§ **Task brief**
Taking the first line of the listing as the start and the line containing "counted while one" as the end, reproduce everything in between exactly, both ends included.
━━━━━ Data supplied ━━━━━
/-- Runs and ports of the signal processors (R395, R396): a trigger starts a run at ENTRY while RUN is set, waits while a run is active, and is
counted while one waits; HALT_REQ and the budget end a run without publishing; a port read answers the addressed word and advances the address, a port
write of a stopped core stores it, and a running core refuses one that would change the word. Choices of the model in it: log entries 3, 12, 48 and
49; entry 3 is each clause where nothing happens because the event cannot occur. -/
def Obligations.SmithyRuns : Prop :=
  (∀ (s : State) (m : Master) (n : Fin 2), s.dev.takes m (0x1A000 + 0x400 * n) (SMY_STAT_BUSY, n) →
    let c := smyOf s.dev n
    (s.dev.rd SMY_STAT_QUEUED n = 0 → s.dev.rd SMY_STAT_ACTIVE n = 0 → s.dev.rd SMY_CTRL_RUN n ≠ 0 →
      Completes (.smyStart m n) s [(SMY_STAT_ACTIVE, n.val)] [corePart n] fun e => e.out = [] ∧ e.rd SMY_STAT_ACTIVE n = 1 ∧
        smyOf e n = { c with
          sv := false, pc := BitVec.ofNat 12 (s.dev.rd SMY_CFG_ENTRY n), clocks := 0, rep := none, sigDone := false
          startFrame := s.dev.frameNo, src := 0 }) ∧
    (s.dev.rd SMY_STAT_QUEUED n = 0 → s.dev.rd SMY_STAT_ACTIVE n = 0 → s.dev.rd SMY_CTRL_RUN n = 0 →
      Completes (.smyStart m n) s [] [] fun e => e.out = []) ∧
    (s.dev.rd SMY_STAT_ACTIVE n ≠ 0 → s.dev.rd SMY_STAT_QUEUED n = 0 →
      Completes (.smyStart m n) s [(SMY_STAT_QUEUED, n.val)] [corePart n] fun e => e.out = [] ∧ e.rd SMY_STAT_QUEUED n = 1 ∧
        smyOf e n = { c with queuedSrc := 0 }) ∧
    (s.dev.rd SMY_STAT_QUEUED n ≠ 0 →
      Completes (.smyStart m n) s [(SMY_CNT_TRIG_OVERRUN, n.val)] [] fun e => e.out = [] ∧
        e.rd SMY_CNT_TRIG_OVERRUN n = s.dev.countUp SMY_CNT_TRIG_OVERRUN n) ∧
    (s.dev.rd SMY_STAT_ACTIVE n ≠ 0 →
      Completes (.smyHaltReq m n) s
        [(SMY_STAT_ACTIVE, n.val), (SMY_STAT_SAT, n.val), (SMY_CYC_LAST, n.val), (SMY_CYC_MAX, n.val)] [corePart n] fun e =>
        e.out = [] ∧ e.rd SMY_STAT_ACTIVE n = 0 ∧ smyOf e n = { c with rep := none } ∧
        e.rd SMY_CYC_LAST n = min c.clocks (2 ^ SMY_CYC_LAST.width - 1)) ∧
    (s.dev.rd SMY_STAT_ACTIVE n = 0 → Completes (.smyHaltReq m n) s [] [] fun e => e.out = [])) ∧
  (∀ (s : State) (n : Fin 2), s.dev.rd SMY_STAT_QUEUED n ≠ 0 → s.dev.rd SMY_STAT_ACTIVE n = 0 → s.dev.rd SMY_CTRL_RUN n ≠ 0 →
    Completes (.smyRunStart n) s [(SMY_STAT_QUEUED, n.val), (SMY_STAT_ACTIVE, n.val)] [corePart n] fun e =>
      e.rd SMY_STAT_QUEUED n = 0 ∧ e.rd SMY_STAT_ACTIVE n = 1 ∧ (smyOf e n).src = (smyOf s.dev n).queuedSrc ∧
      (smyOf e n).pc = BitVec.ofNat 12 (s.dev.rd SMY_CFG_ENTRY n) ∧ (smyOf e n).clocks = 0 ∧ (smyOf e n).sv = false) ∧
  (∀ (s : State) (n : Fin 2) (t : Int) (code : Nat) (rest : List (Int × Nat)), s.dev.rd SMY_STAT_QUEUED n = 0 →
    (smyOf s.dev n).trigs = (t, code) :: rest →
    (s.dev.rd SMY_STAT_ACTIVE n = 0 → s.dev.rd SMY_CTRL_RUN n ≠ 0 →
      Completes (.smyRunStart n) s [(SMY_STAT_ACTIVE, n.val)] [corePart n] fun e => e.rd SMY_STAT_ACTIVE n = 1 ∧
        (smyOf e n).src = code ∧ (smyOf e n).trigs = rest ∧ (smyOf e n).pc = BitVec.ofNat 12 (s.dev.rd SMY_CFG_ENTRY n)) ∧
    (s.dev.rd SMY_STAT_ACTIVE n ≠ 0 →
      Completes (.smyRunStart n) s [(SMY_STAT_QUEUED, n.val)] [corePart n] fun e => e.rd SMY_STAT_QUEUED n = 1 ∧
        smyOf e n = { smyOf s.dev n with trigs := rest, queuedSrc := code })) ∧
  (∀ (s : State) (n : Fin 2), s.dev.rd SMY_STAT_ACTIVE n ≠ 0 → s.dev.rd SMY_BUDGET_CLK n < (smyOf s.dev n).clocks →
    s.dev.rd PWR_STATUS_SHARED_UP ≠ 0 →
    Completes (.smyBudgetExceeded n) s
      ([(SMY_STAT_BUDGET_EXCEEDED, n.val), (SMY_STAT_ACTIVE, n.val), (SMY_STAT_SAT, n.val), (SMY_CYC_LAST, n.val), (SMY_CYC_MAX, n.val)] ++
        recordRegs (srcSmithy n)) [.log, corePart n] fun e =>
      e.rd SMY_STAT_BUDGET_EXCEEDED n = 1 ∧ e.rd SMY_STAT_ACTIVE n = 0 ∧ e.logged .SMY_BUDGET (srcSmithy n)) ∧
  (∀ (s : State) (n : Fin 2), s.dev.rd SMY_STAT_ACTIVE n = 0 ∨ (smyOf s.dev n).clocks ≤ s.dev.rd SMY_BUDGET_CLK n →
    Completes (.smyBudgetExceeded n) s [] [] fun e => e.out = []) ∧
  (∀ (s : State) (m : Master) (n : Fin 2), s.dev.readable m (0x1A000 + 0x400 * n + 0x24) = true →
    Completes (.smyPortAccess m n false none) s [(SMY_PADDR_ADDR, n.val)] [] fun e =>
      e.rd SMY_PADDR_ADDR n = (s.dev.rd SMY_PADDR_ADDR n + 1) % 2 ^ SMY_PADDR_ADDR.width ∧
      e.out = [.readData m (SMap.get 0xFC000000#32 (smyOf s.dev n).prog (s.dev.rd SMY_PADDR_ADDR n)).toNat]) ∧
  (∀ (s : State) (m : Master) (n : Fin 2), s.dev.readable m (0x1A000 + 0x400 * n + 0x2C) = true →
    Completes (.smyPortAccess m n true none) s [(SMY_DADDR_ADDR, n.val)] [] fun e =>
      e.rd SMY_DADDR_ADDR n = (s.dev.rd SMY_DADDR_ADDR n + 1) % 2 ^ SMY_DADDR_ADDR.width ∧
      e.out = [.readData m ((smyOf s.dev n).word (s.dev.on SMY_DADDR_Y n) (s.dev.rd SMY_DADDR_ADDR n)).toNat]) ∧
  (∀ (s : State) (m : Master) (n : Fin 2) (data : Bool), s.dev.readable m (0x1A000 + 0x400 * n + if data then 0x2C else 0x24) = false →
    Completes (.smyPortAccess m n data none) s [] [] fun e => e.out = [.readData m 0]) ∧
  (∀ (s : State) (m : Master) (n : Fin 2) (v : Word32), s.dev.takes m (0x1A000 + 0x400 * n + 0x24) (SMY_STAT_BUSY, n) →
    let i := s.dev.rd SMY_PADDR_ADDR n
    (s.dev.rd SMY_CTRL_RUN n = 0 → s.dev.rd SMY_STAT_ACTIVE n = 0 →
      Completes (.smyPortAccess m n false (some v)) s [(SMY_PADDR_ADDR, n.val)] [corePart n] fun e => e.out = [] ∧
        e.rd SMY_PADDR_ADDR n = (i + 1) % 2 ^ SMY_PADDR_ADDR.width ∧ smyOf e n = { smyOf s.dev n with prog := (smyOf e n).prog } ∧
        ∀ j, SMap.get 0xFC000000#32 (smyOf e n).prog j = if j = i then v else SMap.get 0xFC000000#32 (smyOf s.dev n).prog j) ∧
    (s.dev.rd SMY_CTRL_RUN n ≠ 0 ∨ s.dev.rd SMY_STAT_ACTIVE n ≠ 0 → v ≠ SMap.get 0xFC000000#32 (smyOf s.dev n).prog i →
      Completes (.smyPortAccess m n false (some v)) s
        ([(SYS_STATUS_BUSY_REJECT, 0), (SYS_ERR_CNT1_BUSY_REJECT_CNT, 0)] ++ errRegs ++ recordRegs srcSystem) [.log] fun e =>
        e.out = [] ∧ e.rd SYS_STATUS_BUSY_REJECT = 1 ∧ e.rd SYS_ERR_CNT1_BUSY_REJECT_CNT = s.dev.countUp SYS_ERR_CNT1_BUSY_REJECT_CNT ∧
        e.errNames m (0x1A000 + 0x400 * n + 0x24) 3) ∧
    (s.dev.rd SMY_CTRL_RUN n ≠ 0 ∨ s.dev.rd SMY_STAT_ACTIVE n ≠ 0 → v = SMap.get 0xFC000000#32 (smyOf s.dev n).prog i →
      Completes (.smyPortAccess m n false (some v)) s [(SMY_PADDR_ADDR, n.val)] [] fun e => e.out = [] ∧
        e.rd SMY_PADDR_ADDR n = (i + 1) % 2 ^ SMY_PADDR_ADDR.width)) ∧
  (∀ (s : State) (m : Master) (n : Fin 2) (v : Word32), s.dev.takes m (0x1A000 + 0x400 * n + 0x2C) (SMY_STAT_BUSY, n) →
    let i := s.dev.rd SMY_DADDR_ADDR n
    let side := s.dev.on SMY_DADDR_Y n
    (s.dev.rd SMY_CTRL_RUN n = 0 → s.dev.rd SMY_STAT_ACTIVE n = 0 →
      Completes (.smyPortAccess m n true (some v)) s [(SMY_DADDR_ADDR, n.val)] [corePart n] fun e => e.out = [] ∧
        e.rd SMY_DADDR_ADDR n = (i + 1) % 2 ^ SMY_DADDR_ADDR.width ∧
        smyOf e n = { smyOf s.dev n with x := (smyOf e n).x, y := (smyOf e n).y } ∧
        (∀ j, (smyOf e n).word side j = if j = i then BitVec.ofNat 16 v.toNat else (smyOf s.dev n).word side j) ∧
        ∀ j, (smyOf e n).word (!side) j = (smyOf s.dev n).word (!side) j) ∧
    (s.dev.rd SMY_CTRL_RUN n ≠ 0 ∨ s.dev.rd SMY_STAT_ACTIVE n ≠ 0 → BitVec.ofNat 16 v.toNat = (smyOf s.dev n).word side i →
      Completes (.smyPortAccess m n true (some v)) s [(SMY_DADDR_ADDR, n.val)] [] fun e => e.out = [] ∧
        e.rd SMY_DADDR_ADDR n = (i + 1) % 2 ^ SMY_DADDR_ADDR.width) ∧
    (s.dev.rd SMY_CTRL_RUN n ≠ 0 ∨ s.dev.rd SMY_STAT_ACTIVE n ≠ 0 → BitVec.ofNat 16 v.toNat ≠ (smyOf s.dev n).word side i →
      Completes (.smyPortAccess m n true (some v)) s
        ([(SYS_STATUS_BUSY_REJECT, 0), (SYS_ERR_CNT1_BUSY_REJECT_CNT, 0)] ++ errRegs ++ recordRegs srcSystem) [.log] fun e =>
        e.out = [] ∧ e.rd SYS_STATUS_BUSY_REJECT = 1 ∧ e.errNames m (0x1A000 + 0x400 * n + 0x2C) 3))
/-! Reeve, the task scheduler (chapter 13). STATE is coded as Table 13-1: 0 FREE, 1 IDLE, 2 READY, 3 SLOTTED, 4 RUNNING, 5 WAITING, 6 SLEEPING. -/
━━━━━
§ **Solution**
/-- Runs and ports of the signal processors (R395, R396): a trigger starts a run at ENTRY while RUN is set, waits while a run is active, and is
counted while one waits; HALT_REQ and the budget end a run without publishing; a port read answers the addressed word and advances the address, a port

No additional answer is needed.